Bogus Cancer Therapist Bows To Family Calls And Fronts Up To Charges

The Age

Friday December 21, 2007

Leonie Wood

SIX days after his son, Micheal, was arrested and remanded on a criminal charge of failing to produce company documents to regulators, the bogus cancer therapist Paul John Rana finally turned himself in to the sheriff at the Federal Court this week.

It was a surprise move, coming almost one month after Rana had ambled from the same court - an arrest warrant trailing in his wake - as he claimed he was not the person he now admits he is, but "Paul of the family Rana".

But Rana's surrender was also a curious act of familial piety. When he arrived at the court at lunchtime on Wednesday, in response to a phone call from his son's barrister, he was arrested and taken down to the holding cells.

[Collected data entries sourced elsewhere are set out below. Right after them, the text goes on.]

/-- Settles O47. -/
theorem stepRunsTheDecodedInstruction : Obligations.StepRunsTheDecodedInstruction := by
  intro s c hc hr
  rw [step_of_executing hr hc]
  exact ⟨fun i hi => execute_legal hi _, fun cause hd => execute_illegal hd _⟩

theorem decode_of_decodeTableWord {nbits w : Nat} {i : Instr} (h : decodeTableWord nbits w = some i) :
    decode (Command.ofBits nbits w) = .legal i := by
  unfold decodeTableWord at h
  split at h
  · split at h
    next j hj => cases h; exact hj
    next => cases h
  · cases h

/-- Settles O48: the command is in execution and the sample put before the host's own is quiet. -/
theorem fetchWordRunsNext : Obligations.FetchWordRunsNext := by
  intro s nbits w i h
  rw [step_executing_quiet (s := s.withFetchWord nbits w) rfl rfl, execute_legal (decode_of_decodeTableWord h)]
  rfl

end Sys2Proof.Machine
end

section
/-!
A message as full chunks of eight bytes and leftover bytes (R135, R150). Every proof here is by the chunks of the message.
-/

namespace Sys2Proof.Machine

/-- Eight bytes in front of a message are its first chunk. -/
theorem chunks_append_of_length_eight {ch : List Byte} (h : ch.length = 8) (rest : List Byte) :
    fullChunks (ch ++ rest) = ch :: fullChunks rest ∧ tailBytes (ch ++ rest) = tailBytes rest := by
  match ch, h with
  | [_, _, _, _, _, _, _, _], _ => exact ⟨rfl, rfl⟩

/-- Fewer than eight bytes are no chunk, and all left over. -/
theorem chunks_of_length_lt {bs : List Byte} (h : bs.length < 8) : fullChunks bs = [] ∧ tailBytes bs = bs := by
  unfold fullChunks tailBytes
  split
  · simp only [List.length_cons] at h; omega
  · exact ⟨rfl, rfl⟩

/-- A message is short, or a chunk in front of a message. -/
theorem chunkInduction {P : List Byte → Prop} (short : ∀ bs : List Byte, bs.length < 8 → P bs)
    (chunk : ∀ ch rest : List Byte, ch.length = 8 → P rest → P (ch ++ rest)) (msg : List Byte) : P msg := by
  by_cases h : msg.length < 8
  · exact short msg h
  · have hd : P (msg.drop 8) := chunkInduction short chunk (msg.drop 8)
    have ht : (msg.take 8).length = 8 := by rw [List.length_take]; omega
    exact List.take_append_drop 8 msg ▸ chunk _ _ ht hd
termination_by msg.length
decreasing_by rw [List.length_drop]; omega

theorem fullChunks_of_length_eight {ch : List Byte} (h : ch.length = 8) : fullChunks ch = [ch] := by
  simpa [fullChunks] using (chunks_append_of_length_eight h []).1

theorem tailBytes_of_length_eight {ch : List Byte} (h : ch.length = 8) : tailBytes ch = [] := by
  simpa [tailBytes] using (chunks_append_of_length_eight h []).2

theorem length_tailBytes (msg : List Byte) : (tailBytes msg).length = msg.length % 8 := by
  induction msg using chunkInduction with
  | short bs h => rw [(chunks_of_length_lt h).2, Nat.mod_eq_of_lt h]
  | chunk ch rest h ih => rw [(chunks_append_of_length_eight h rest).2, ih, List.length_append, h, Nat.add_mod_left]

theorem length_of_mem_fullChunks (msg : List Byte) : ∀ ch ∈ fullChunks msg, ch.length = 8 := by
  induction msg using chunkInduction with
  | short bs h => simp [(chunks_of_length_lt h).1]
  | chunk ch rest h ih => simpa [(chunks_append_of_length_eight h rest).1, h] using ih

/-- Bytes after a message are chunked together with its leftover bytes. -/
theorem chunks_append (msg xs : List Byte) :
    fullChunks (msg ++ xs) = fullChunks msg ++ fullChunks (tailBytes msg ++ xs) ∧
    tailBytes (msg ++ xs) = tailBytes (tailBytes msg ++ xs) := by
  induction msg using chunkInduction with
  | short bs h =>
    obtain ⟨hc, ht⟩ := chunks_of_length_lt h
    rw [hc, ht]
    exact ⟨rfl, rfl⟩
  | chunk ch rest h ih =>
    obtain ⟨hc, ht⟩ := chunks_append_of_length_eight h rest
    obtain ⟨hca, hta⟩ := chunks_append_of_length_eight h (rest ++ xs)
    rw [List.append_assoc, hca, hta, hc, ht, ih.1, ih.2]
    exact ⟨rfl, rfl⟩

/-- Bytes that complete a block are one word more, and nothing is left over. -/
theorem words_append_of_block {msg xs : List Byte} (h : (tailBytes msg ++ xs).length = 8) :
    fullWords (msg ++ xs) = fullWords msg ++ [le 64 (tailBytes msg ++ xs)] ∧ tailBytes (msg ++ xs) = [] := by
  obtain ⟨hc, ht⟩ := chunks_append msg xs
  rw [fullWords, hc, ht, fullChunks_of_length_eight h, tailBytes_of_length_eight h, List.map_append]
  exact ⟨rfl, rfl⟩

/-- Bytes that leave a block short are left over. -/
theorem words_append_of_short {msg xs : List Byte} (h : (tailBytes msg ++ xs).length < 8) :
    fullWords (msg ++ xs) = fullWords msg ∧ tailBytes (msg ++ xs) = tailBytes msg ++ xs := by
  obtain ⟨hc, ht⟩ := chunks_append msg xs
  obtain ⟨hcs, hts⟩ := chunks_of_length_lt h
  rw [fullWords, hc, ht, hcs, hts, List.append_nil]
  exact ⟨rfl, rfl⟩

theorem absorbWords_append (c : Byte) (v : SipState) (ws ws' : List Word) :
    absorbWords c v (ws ++ ws') = absorbWords c (absorbWords c v ws) ws' := List.foldl_append

theorem absorbWords_singleton (c : Byte) (v : SipState) (m : Word) : absorbWords c v [m] = absorbCore v m c := rfl

end Sys2Proof.Machine
end

section
/-!
A session that has taken in a message (R25, R26, R106): the registers are its words absorbed in order, its leftover bytes and its
length. Packing a byte, absorbing a word at a block boundary and absorbing bytes extend the message.
-/

namespace Sys2Proof.Machine

/-- `s` has an open session with `c` and `d` rounds that started from the register file `v` and has taken in `msg`. -/
structure HasTakenIn (c d : Byte) (v : SipState) (msg : List Byte) (s : State) : Prop where
  inSession : s.inSession
  cfgC : s.cfgC = c
  cfgD : s.cfgD = d
  regs : s.v = absorbWords c v (fullWords msg)
  buf : s.buf = le 56 (tailBytes msg)
  bufN : s.bufN = BitVec.ofNat 3 msg.length
  lenLo : s.lenLo = BitVec.ofNat 8 msg.length

section
variable {c d : Byte} {v : SipState} {msg : List Byte} {s : State}

theorem HasTakenIn.toNat_bufN (h : HasTakenIn c d v msg s) : s.bufN.toNat = msg.length % 8 := by
  rw [h.bufN, BitVec.toNat_ofNat]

Upstairs, Justice Tony North had just finished making it abundantly clear to 24-year-old Micheal Rana that if he wanted a speedy trial of his own criminal charges and the prospect of release from prison conditions, a firm sighting of his father or co-operation of some sort might help.

One call did the trick.

Both father and son will now appear at a highly unusual scheduling of the Federal Court tomorrow, when they will face trial on criminal charges initiated by the Australian Competition and Consumer Commission.

The charges attract a prison sentence of up to 12 months. Rowena Orr, QC, for the Commonwealth Director of Public Prosecutions, told the court on Wednesday that the ACCC wanted jail terms for both men if they were found guilty.

But Rana's surrender did not aid his son's request for bail. Justice North said he was extremely reluctant to release him considering the Rana family's antics in recent months.

Not only did father and son refuse to identify themselves to the court last time they appeared, but in response to the criminal charges laid by the ACCC, they had filed documents at the court in recent months ostensibly demanding payment of $294 million.

The documents were couched in language that Justice North described as garbage, mumbo-jumbo, bizarre and finally "quite sinister, because they reflect the view that the (Ranas) consider themselves literally a law unto themselves . . . that they function in a society outside the legal system".

Batches of the same documents were also addressed to the Commonwealth Director of Public Prosecutions, executives and staff of the ACCC, the Australian Securities and Investments Commission and Consumer Affairs Victoria, as well as The Age, the Nine Network and the Herald and Weekly Times.

Sadly, they were also sent to people who had complained to authorities about the Ranas' NuEra Health Clinic: the relatives of cancer sufferers, who in their last weeks of life had paid Rana up to $35,000 for useless remedies in the belief that he could miraculously rid them of cancer.

The ACCC has already sued the Ranas using civil provisions of the Trade Practices Act.

In May, Federal Court judge Donnell Ryan ruled that Rana and his sons, Micheal and Christopher, had engaged in misleading and deceptive conduct "of the most reprehensible kind", and that their actions constituted "consistently cynical and heartless exploitation of cancer victims and their relatives when . . . at their most vulnerable".

The criminal charges against Paul and Micheal Rana relate to their alleged failure to respond to the ACCC's demands for documents about certain companies in the NuEra group.

Micheal Rana's barrister, James Samargis, told the court on Wednesday that his client would argue that there were no documents to produce and that he had provided some answers for his father or brother, Christopher, to pass on to the ACCC.

"It was his understanding that that had occurred," Mr Samargis said.

Mr Samargis said his client was "very trusting, unusually so, and naive", and that he had made mistakes that he regretted, but he had been strongly influenced by his father.

Paul Rana declined to tell the court if he would plead guilty or not guilty.

He claimed he had been very busy when he received the ACCC's demand, that fellow directors had "abandoned their positions", and that his hands were full dealing with sick clients.

"Other things happened and we are talking about people's lives," Rana said.

"You know, I had 15 terminally ill patients in my clinic and they were my priority."

Justice North told Rana that "the time for bargaining and alternative views of the world is obviously past". He scheduled the trial to begin at 10.15am tomorrow.